Dokter RSCM Ungkap Alasan Andrie Yunus Belum Hadir di Persidangan

Dokter RSCM Ungkap Alasan Andrie Yunus Belum Hadir di Persidangan

Tim dokter Rumah Sakit Cipto Mangunkusumo mengungkapkan penyebab aktivis KontraS, Andrie Yunus, belum bisa menghadiri persidangan kasus penyiraman air keras di Pengadilan Militer II-08 Jakarta pada Rabu karena kondisi kesehatannya yang belum pulih sepenuhnya, sebagaimana dilansir dari Megapolitan.

Kehadiran tim dokter RSCM dalam persidangan tersebut bertindak sebagai saksi ahli yang mengawasi serta menangani kondisi kesehatan Andrie Yunus sejak awal perawatan hingga saat ini.

"Saya minta untuk diberikan penjelasan pak, kualifikasi yang bagaimana yang tidak bisa memberikan keterangan di dalam persidangan pak? Mohon izin pak. Yang dinyatakan orang itu tidak bisa memberikan keterangan, tidak mampu hadir di dalam persidangan?" tanya penasihat hukum terdakwa.

Pertanyaan dari penasihat hukum terdakwa mengenai kualifikasi kondisi fisik pasien yang menghalangi kehadiran di ruang sidang kemudian ditanggapi langsung oleh perwakilan tim dokter spesialis yang menangani korban.

"Jadi saat ini Pak Andrie Yunus masih dalam penanganan kami, dengan pemberian obat obatan di matanya, obat tetes. Untuk melakukan suatu aktivitas ya seperti persidangan ini memang tadi seperti dijelaskan dokter Osa, kami yang paling kami takutkan adalah risiko infeksi," jawab dokter spesialis mata Faraby Martha.
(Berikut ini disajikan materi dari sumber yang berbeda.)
-- ==== Sys2Proof/Laws/PerInstr.lean ====
section
/-! SUPPORT. Family `EncodeLength`, one lemma per instruction: the encoding has as many bytes as the length table gives
its first byte (spec/30_encoding.md R158, R163). The prefix row by itself is no instruction and has its two bytes. -/

namespace Sys2Proof.Laws.EncodeLength

/-- The number of bytes of the encoding is the length that its first byte alone determines (R158, R163). -/
def Statement (i : Instr) : Prop := (encode i).head?.map lengthOf = some (encode i).length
Faraby Martha menguraikan lebih lanjut mengenai kerentanan lingkungan luar ruang sidang yang berpotensi memicu kontaminasi bakteri berbahaya terhadap mata korban.

"Sedangkan pasien sendiri masih memakai obat obatan antibiotics untuk sebagai pencegahan infeksi itu, tapi tentu saja keadaan keadaan atau situasi yang memicu infeksi itu harus dihindari," kata Faraby.

Penjelasan mengenai kondisi fisik Andrie Yunus juga dipaparkan oleh anggota tim medis lain yang berfokus pada pemulihan jaringan kulit wajah dan tubuh korban.

"Saudara Andrie Yunus ini dalam tata laksana kami untuk tandur kulit. Tandur kulit itu harusnya tidak bisa bergerak, jadi kalau dia bergerak seperti menanam rumput, ketika rumputnya digeser, lepas kembali akarnya," jelas Parintosa Atmodiwirjo.

Parintosa Atmodiwirjo menambahkan instruksi medis ketat yang wajib dipatuhi oleh pasien selama fase kritis penempelan jaringan kulit baru tersebut.

"Jadi harus benar-benar bed rest dan dirawat dengan baik. Jadi ada due hal risiko infeksi dan kedua ketika sedang sudah tahapan tandur kulit maka itu harus dipastikan dia tidak bergerak sama sekali sekitar 3 hingga 4 Minggu," lanjut Parintosa.

Meskipun harus menjalani perawatan intensif, pihak dokter bedah plastik tidak menutup kemungkinan mutlak bagi korban untuk datang ke pengadilan jika situasi mendesak.

"Dari saya ada kemungkinan. Bisa dengan catatan dari Direktur kami," jelasnya.

Perkara ini bermula ketika empat personel Tentara Nasional Indonesia didakwa melakukan penyiraman air keras terhadap Wakil Koordinator KontraS Andrie Yunus di wilayah Jakarta Pusat akibat ketersinggungan dalam rapat pembahasan revisi UU TNI di hotel Fairmont Jakarta pada 16 Maret 2025.

"Para terdakwa menilai saudara Andrie Yunus telah melecehkan institusi TNI bahkan menginjak-injak institusi TNI," ujar Oditur Militer Letnan Kolonel Corps Hukum (Chk) TNI Muhammad Iswadi dalam sidang di Pengadilan Militer II-08 Jakarta, Rabu.

Empat terdakwa yakni Sersan Dua Edi Sudarko, Letnan Satu Budhi Hariyanto Widhi, Kapten Nandala Dwi Prasetya, dan Lettu Sami Lakka dijerat dengan Pasal 469 ayat (1) KUHP sebagai dakwaan primer, Pasal 468 ayat (1) subsider, serta Pasal 467 ayat (1) dan (2) lebih subsider, juncto Pasal 20 huruf c UU Nomor 1 Tahun 2023.